Record-Setting $1.5 Billion Crypto Theft Keeps Lazarus Hackers At The Top of the Threat List

by | Feb 28, 2025

North Korea’s Lazarus hackers appear to have pulled off another record-setting crypto theft as security researchers are attributing the $1.5 billion Bybit hack to them. The exact cause of the breach is not yet known to the public, but Bybit insists that it has not found any breach of its own computers and that the incident must have something to do with the Safe smart wallet.

The crypto theft apparently took place during a regular transfer from Bybit’s offline cold wallets to their online trading wallets, with the Lazarus hackers able to somehow manipulate a smart contract. In spite of a $4 billion “bank run” on top of the theft, Bybit says that it obtained enough emergency funding to fully back all investments and remain solvent.

Lazarus Hackers Poised for Another Record Year

Though the Bybit incident is not their only caper thus far in 2025, the Lazarus hackers have already topped their prior annual record for crypto theft. The group’s best previous year was 2022, in which it racked up a total of $1.43 billion with almost half of that coming from the attack on Ronin Bridge and its companion game Axie Infinity.

Bybit has suggested that their Safe smart wallet was involved, but not necessarily at fault. What exactly that means is still not clear, but CEO Ben Zhou said that his company’s laptops were not at fault. More information is obviously needed to determine exactly how the Lazarus hackers got in.

The prior crypto thefts demonstrate that the group uses a mix of approaches, ranging from extremely sophisticated social engineering to scanning for vulnerabilities in wallet infrastructure. They also show a preference for decentralized platforms, and North Korea is willing to put major money behind these groups (reportedly numbering over 6,000 hackers between Lazarus and other teams) as the thefts prop up its heavily sanctioned government and its weapons programs.

Crypto Theft Mostly Involved ETH

The $1.5 billion in value stolen by the Lazarus hackers was in the form of over 400,000 ETH and stETH. That cascaded into another $4 billion flowing off of the platform as about 580,000 withdrawal requests were made when news of the theft broke. Bybit says that there were some delays in processing these requests due to volume but that they were not halted at any time, and despite the massive outflow the exchange secured enough emergency funding to cover everything and remains in good shape.

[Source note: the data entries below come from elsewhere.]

-- ==== Sys2Proof/Laws/Exec.lean ====
section
/-! SUPPORT. What `exec` is for each command: its meaning. -/

namespace Sys2Proof.Machine
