theorem State.clearSync_keeps  (hm : 16 ||| m = m) (h : Keeps m r s) :
    Keeps m r (State.clearSync s) := by
  unfold State.clearSync
  repeat' first
    | with_reducible first
      | assumption
      | (refine Keeps.ev hm (by decide) ?_; assumption)
    | split
    | dsimp only

theorem State.alignmentError_keeps {a2 : _} (hm : 4194322 ||| m = m) (h : Keeps m r s) :
    Keeps m r (State.alignmentError s a2) := by
  unfold State.alignmentError
  try lift_lets
  repeat (intro x; first
    | (have hx : Keeps m r x := by
        dsimp only [x]
        repeat' first
          | with_reducible first
            | assumption
            | refine Keeps.ite ?_ ?_
            | refine State.seti_keeps (sub_trans (by decide) hm) ?_
            | refine State.draw_keeps (sub_trans (by decide) hm) ?_
            | refine State.setAlignment_keeps (sub_trans (by decide) hm) ?_
            | refine State.clearSync_keeps (sub_trans (by decide) hm) ?_
            | (refine Keeps.ev hm (by decide) ?_; assumption)
          | split
          | dsimp only
       clear_value x)
    | clear_value x)
  repeat' first
    | with_reducible first
      | assumption
      | refine Keeps.ite ?_ ?_
      | refine State.seti_keeps (sub_trans (by decide) hm) ?_
      | refine State.draw_keeps (sub_trans (by decide) hm) ?_
      | refine State.setAlignment_keeps (sub_trans (by decide) hm) ?_
      | refine State.clearSync_keeps (sub_trans (by decide) hm) ?_
      | (refine Keeps.ev hm (by decide) ?_; assumption)
    | split
    | dsimp only

theorem State.syncSeen_keeps {a2 : _} (hm : 20 ||| m = m) (h : Keeps m r s) :
    Keeps m r (State.syncSeen s a2) := by
  unfold State.syncSeen
  repeat' first
    | with_reducible first
      | assumption
      | refine State.arm_keeps (sub_trans (by decide) hm) ?_
      | (refine Keeps.ev hm (by decide) ?_; assumption)
    | split
    | dsimp only

theorem execStampSyncEdge_keeps {a1 : _} {a2 : _} (hm : 4194326 ||| m = m) (h : Keeps m r s) :
    KeepsO m r (execStampSyncEdge a1 a2 s) := by
  unfold execStampSyncEdge
  repeat' first
    | with_reducible first
      | assumption
      | refine KeepsO.next ?_
      | exact KeepsO.fault
      | refine KeepsO.ite ?_ ?_
      | refine Keeps.ite ?_ ?_
      | refine State.setn_keeps (sub_trans (by decide) hm) ?_
      | refine State.syncSeen_keeps (sub_trans (by decide) hm) ?_
      | refine State.event_keeps (sub_trans (by decide) hm) ?_
      | refine State.alignmentError_keeps (sub_trans (by decide) hm) ?_
    | split
    | dsimp only

theorem execDcSyncCycle_keeps {a1 : _} (hm : 4194326 ||| m = m) (h : Keeps m r s) :
    KeepsO m r (execDcSyncCycle a1 s) := by
  unfold execDcSyncCycle
  repeat' first
    | with_reducible first
      | assumption
      | refine KeepsO.next ?_
      | exact KeepsO.fault
      | refine KeepsO.ite ?_ ?_
      | refine Keeps.ite ?_ ?_
      | refine State.alignmentError_keeps (sub_trans (by decide) hm) ?_
      | refine State.syncSeen_keeps (sub_trans (by decide) hm) ?_
      | refine State.setn_keeps (sub_trans (by decide) hm) ?_
    | split
    | dsimp only

theorem execAlignmentSyncLost_keeps  (hm : 18 ||| m = m) (h : Keeps m r s) :
    KeepsO m r (execAlignmentSyncLost s) := by
  unfold execAlignmentSyncLost
  repeat' first
    | with_reducible first
      | assumption
      | refine KeepsO.next ?_
      | exact KeepsO.fault
      | refine KeepsO.ite ?_ ?_
      | refine Keeps.ite ?_ ?_
      | refine State.clearSync_keeps (sub_trans (by decide) hm) ?_
      | refine State.setAlignment_keeps (sub_trans (by decide) hm) ?_
    | split
    | dsimp only

theorem State.alignmentSource_keeps {a2 : _} {a3 : _} (hm : 22 ||| m = m) (h : Keeps m r s) :
    Keeps m r (State.alignmentSource s a2 a3) := by
  unfold State.alignmentSource
  repeat' first
    | with_reducible first
      | assumption
      | refine Keeps.ite ?_ ?_
      | refine State.disarm_keeps (sub_trans (by decide) hm) ?_
      | refine State.setAlignment_keeps (sub_trans (by decide) hm) ?_
      | refine State.setn_keeps (sub_trans (by decide) hm) ?_
      | (refine Keeps.ev hm (by decide) ?_; assumption)
    | split
    | dsimp only

theorem State.interpolate_keeps {a2 : _} (hm : 26 ||| m = m) (h : Keeps m r s) :
    Keeps m r (State.interpolate s a2) := by
  unfold State.interpolate
  repeat' first
    | with_reducible first
      | assumption
      | refine Keeps.ite ?_ ?_
      | refine State.feed_keeps (sub_trans (by decide) hm) ?_
      | refine State.setEnc_keeps (sub_trans (by decide) hm) ?_
    | split
    | dsimp only

theorem State.runMains_keeps  (hm : 8 ||| m = m) (h : Keeps m r s) :
    Keeps m r (State.runMains s) := by
  unfold State.runMains
  repeat' first
    | with_reducible first
      | assumption
      | refine Keeps.ite ?_ ?_
      | (refine Keeps.pos hm (by decide) ?_; assumption)
    | split
    | dsimp only

theorem State.tick_keeps (hm : 27 ||| m = m) (h : Keeps m r s) : Keeps m r s.tick := by
  unfold State.tick
  extract_lets src s1 s2
  have h1 : Keeps m r s1 := h.step rfl rfl id (fun p hp => by cases p <;> first | rfl | exact (sub_out hm (by decide) hp).elim)
  clear_value s1
  have h2 : Keeps m r s2 := by
    dsimp only [s2]
    exact Keeps.ite (Keeps.each (fun t x ht => State.interpolate_keeps (sub_trans (by decide) hm) ht) h1) h1
  exact State.runMains_keeps (sub_trans (by decide) hm) h2

/-! ## Checkpoints -/

theorem State.archiveEntry_keeps {a2 : _} (hm : 512 ||| m = m) (h : Keeps m r s) :
    Keeps m r (State.archiveEntry s a2) := by
  unfold State.archiveEntry
  repeat' first
    | with_reducible first
      | assumption
      | refine Keeps.ite ?_ ?_
      | refine State.setStream_keeps (sub_trans (by decide) hm) ?_
    | split
    | dsimp only

theorem State.newestEntry_keeps {a2 : _} (hm : 2 ||| m = m) (h : Keeps m r s) :
    Keeps m r (State.newestEntry s a2) := by
  unfold State.newestEntry
  repeat' first
    | with_reducible first
      | assumption
      | refine State.setn_keeps (sub_trans (by decide) hm) ?_
    | split
    | dsimp only

theorem State.appendEntry_keeps {a2 : _} {a3 : _} {a4 : _} (hm : 786962 ||| m = m) (h : Keeps m r s) :
    Keeps m r (State.appendEntry s a2 a3 a4) := by
  unfold State.appendEntry
  repeat' first
    | with_reducible first
      | assumption
      | refine Keeps.ite ?_ ?_
      | refine State.archiveEntry_keeps (sub_trans (by decide) hm) ?_
      | refine State.spendInjection_keeps (sub_trans (by decide) hm) ?_
      | refine State.newestEntry_keeps (sub_trans (by decide) hm) ?_
      | (refine Keeps.twin hm (by decide) ?_; assumption)
    | split
    | dsimp only

theorem State.writeBase_keeps {k : Nat} (hm : 5046802 ||| m = m) (h : Keeps m r s) : Keeps m r (State.writeBase k s) := by
  induction k generalizing s with
  | zero => exact h
  | succ k ih =>
    unfold State.writeBase
    extract_lets length src s1 s2
    have h1 : Keeps m r s1 := Keeps.twin hm (by decide) h
    clear_value s1
    have h2 : Keeps m r s2 := State.appendEntry_keeps (sub_trans (by decide) hm) (State.draw_keeps (sub_trans (by decide) hm) h1)
    clear_value s2
    split
    · exact State.event_keeps (sub_trans (by decide) hm) (State.mramWrite_keeps (sub_trans (by decide) hm) (Keeps.twin hm (by decide) h2))
    · exact ih (State.faultInjected_keeps (sub_trans (by decide) hm) (Keeps.twin hm (by decide) h2))

theorem State.newBase_keeps  (hm : 5046802 ||| m = m) (h : Keeps m r s) :
    Keeps m r (State.newBase s) := by
  unfold State.newBase
  try lift_lets
  repeat (intro x; first
    | (have hx : Keeps m r x := by
        dsimp only [x]
        repeat' first
          | with_reducible first
            | assumption
            | refine State.writeBase_keeps (sub_trans (by decide) hm) ?_
          | split
          | dsimp only
       clear_value x)
    | clear_value x)
  repeat' first
    | with_reducible first
      | assumption
      | refine State.writeBase_keeps (sub_trans (by decide) hm) ?_
    | split
    | dsimp only

theorem State.checkpoint_keeps {a2 : _} {a3 : _} (hm : 5046802 ||| m = m) (h : Keeps m r s) :
    Keeps m r (State.checkpoint s a2 a3) := by
  unfold State.checkpoint
  try lift_lets
  repeat (intro x; first
    | (have hx : Keeps m r x := by
        dsimp only [x]
        repeat' first
          | with_reducible first
            | assumption
            | refine Keeps.ite ?_ ?_
            | refine State.draw_keeps (sub_trans (by decide) hm) ?_
            | refine State.newBase_keeps (sub_trans (by decide) hm) ?_
            | refine State.appendEntry_keeps (sub_trans (by decide) hm) ?_
            | refine State.mramWrite_keeps (sub_trans (by decide) hm) ?_
            | (refine Keeps.twin hm (by decide) ?_; assumption)
          | split
          | dsimp only
       clear_value x)
    | clear_value x)
  repeat' first
    | with_reducible first
      | assumption
      | refine Keeps.ite ?_ ?_
      | refine State.draw_keeps (sub_trans (by decide) hm) ?_
      | refine State.newBase_keeps (sub_trans (by decide) hm) ?_
      | refine State.appendEntry_keeps (sub_trans (by decide) hm) ?_
      | refine State.mramWrite_keeps (sub_trans (by decide) hm) ?_
      | (refine Keeps.twin hm (by decide) ?_; assumption)
    | split
    | dsimp only

theorem State.mendEntry_keeps  (hm : 5046802 ||| m = m) (h : Keeps m r s) :
    Keeps m r (State.mendEntry s) := by
  unfold State.mendEntry
  repeat' first
    | with_reducible first
      | assumption
      | refine Keeps.ite ?_ ?_
      | refine State.newBase_keeps (sub_trans (by decide) hm) ?_
      | refine State.faultInjected_keeps (sub_trans (by decide) hm) ?_
    | split
    | dsimp only

theorem State.dictionaryEntry_keeps {a2 : _} (hm : 5046802 ||| m = m) (h : Keeps m r s) :
    Keeps m r (State.dictionaryEntry s a2) := by
  unfold State.dictionaryEntry
  try lift_lets
  repeat (intro x; first
    | (have hx : Keeps m r x := by
        dsimp only [x]
        repeat' first
          | with_reducible first
            | assumption
            | refine Keeps.ite ?_ ?_
            | refine State.mendEntry_keeps (sub_trans (by decide) hm) ?_
            | refine State.checkpoint_keeps (sub_trans (by decide) hm) ?_
            | (refine Keeps.twin hm (by decide) ?_; assumption)
          | (intro t x ht)
          | (intro t ht)
          | (intro t y z ht)
          | (intro ht)
          | split
          | dsimp only
       clear_value x)
    | clear_value x)
  repeat' first
    | with_reducible first
      | assumption
      | refine Keeps.ite ?_ ?_
      | refine State.mendEntry_keeps (sub_trans (by decide) hm) ?_
      | refine State.checkpoint_keeps (sub_trans (by decide) hm) ?_
      | (refine Keeps.twin hm (by decide) ?_; assumption)
    | (intro t x ht)
    | (intro t ht)
    | (intro t y z ht)
    | (intro ht)
    | split
    | dsimp only

/-! ## LoopSlots -/

theorem State.setReal_keeps {a2 : _} {a3 : _} (hm : 2 ||| m = m) (h : Keeps m r s) :
    Keeps m r (State.setReal s a2 a3) := by
  unfold State.setReal
  repeat' first
    | with_reducible first
      | assumption
      | refine State.setn_keeps (sub_trans (by decide) hm) ?_
    | split
    | dsimp only

theorem State.slotEvent_keeps {a2 : _} {a3 : _} {a4 : _} (hm : 16 ||| m = m) (h : Keeps m r s) :
    Keeps m r (State.slotEvent s a2 a3 a4) := by
  unfold State.slotEvent
  repeat' first
    | with_reducible first
      | assumption
      | refine State.event_keeps (sub_trans (by decide) hm) ?_
    | split
    | dsimp only

theorem State.setSlotState_keeps {a2 : _} {a3 : _} {a4 : _} (hm : 18 ||| m = m) (h : Keeps m r s) :
    Keeps m r (State.setSlotState s a2 a3 a4) := by
  unfold State.setSlotState
  repeat' first
    | with_reducible first
      | assumption
      | refine Keeps.ite ?_ ?_
      | refine State.event_keeps (sub_trans (by decide) hm) ?_
      | refine State.setn_keeps (sub_trans (by decide) hm) ?_
    | split
    | dsimp only

theorem State.stopSlot_keeps {a2 : _} {a3 : _} (hm : 32786 ||| m = m) (h : Keeps m r s) :
    Keeps m r (State.stopSlot s a2 a3) := by
  unfold State.stopSlot
  try lift_lets
  repeat (intro x; first
    | (have hx : Keeps m r x := by
        dsimp only [x]
        repeat' first
          | with_reducible first
            | assumption
            | refine State.setn_keeps (sub_trans (by decide) hm) ?_
            | refine State.setSlotState_keeps (sub_trans (by decide) hm) ?_
            | refine State.setLoopSlot_keeps (sub_trans (by decide) hm) ?_
            | (refine Keeps.loops hm (by decide) ?_; assumption)
          | (intro t x ht)
          | (intro t ht)
          | (intro t y z ht)
          | (intro ht)
          | split
          | dsimp only
       clear_value x)
    | clear_value x)
  repeat' first
    | with_reducible first
      | assumption
      | refine State.setn_keeps (sub_trans (by decide) hm) ?_
      | refine State.setSlotState_keeps (sub_trans (by decide) hm) ?_
      | refine State.setLoopSlot_keeps (sub_trans (by decide) hm) ?_
      | (refine Keeps.loops hm (by decide) ?_; assumption)
    | (intro t x ht)
    | (intro t ht)
    | (intro t y z ht)
    | (intro ht)
    | split
    | dsimp only

theorem State.markSlot_keeps {a2 : _} (hm : 32768 ||| m = m) (h : Keeps m r s) :
    Keeps m r (State.markSlot s a2) := by
  unfold State.markSlot
  repeat' first
    | with_reducible first
      | assumption
      | refine State.setLoopSlot_keeps (sub_trans (by decide) hm) ?_
    | split
    | dsimp only

theorem State.startSlot_keeps {a2 : _} {a3 : _} {a4 : _} {a5 : _} (hm : 32786 ||| m = m) (h : Keeps m r s) :
    Keeps m r (State.startSlot s a2 a3 a4 a5) := by
  unfold State.startSlot
  repeat' first
    | with_reducible first
      | assumption
      | refine State.markSlot_keeps (sub_trans (by decide) hm) ?_
      | refine State.setReal_keeps (sub_trans (by decide) hm) ?_
      | refine State.setSlotState_keeps (sub_trans (by decide) hm) ?_
      | refine State.setLoopSlot_keeps (sub_trans (by decide) hm) ?_
    | split
    | dsimp only

theorem State.bumpless_keeps {a2 : _} (hm : 32768 ||| m = m) (h : Keeps m r s) :
    Keeps m r (State.bumpless s a2) := by
  unfold State.bumpless
  repeat' first
    | with_reducible first
      | assumption
      | refine State.setLoopSlot_keeps (sub_trans (by decide) hm) ?_
    | split
    | dsimp only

Security firms have fingered Lazarus by tracing the movement of funds, with the stolen tokens eventually winding up in wallets known to previously be used by the group. One of its wallets was also shared with the January breach of Phemex, a theft of about $85  million USD in assets. Bybit is offering a 10% reward for return of the stolen funds, and security firm Elliptic says that it has recovered a small portion of the assets thus far.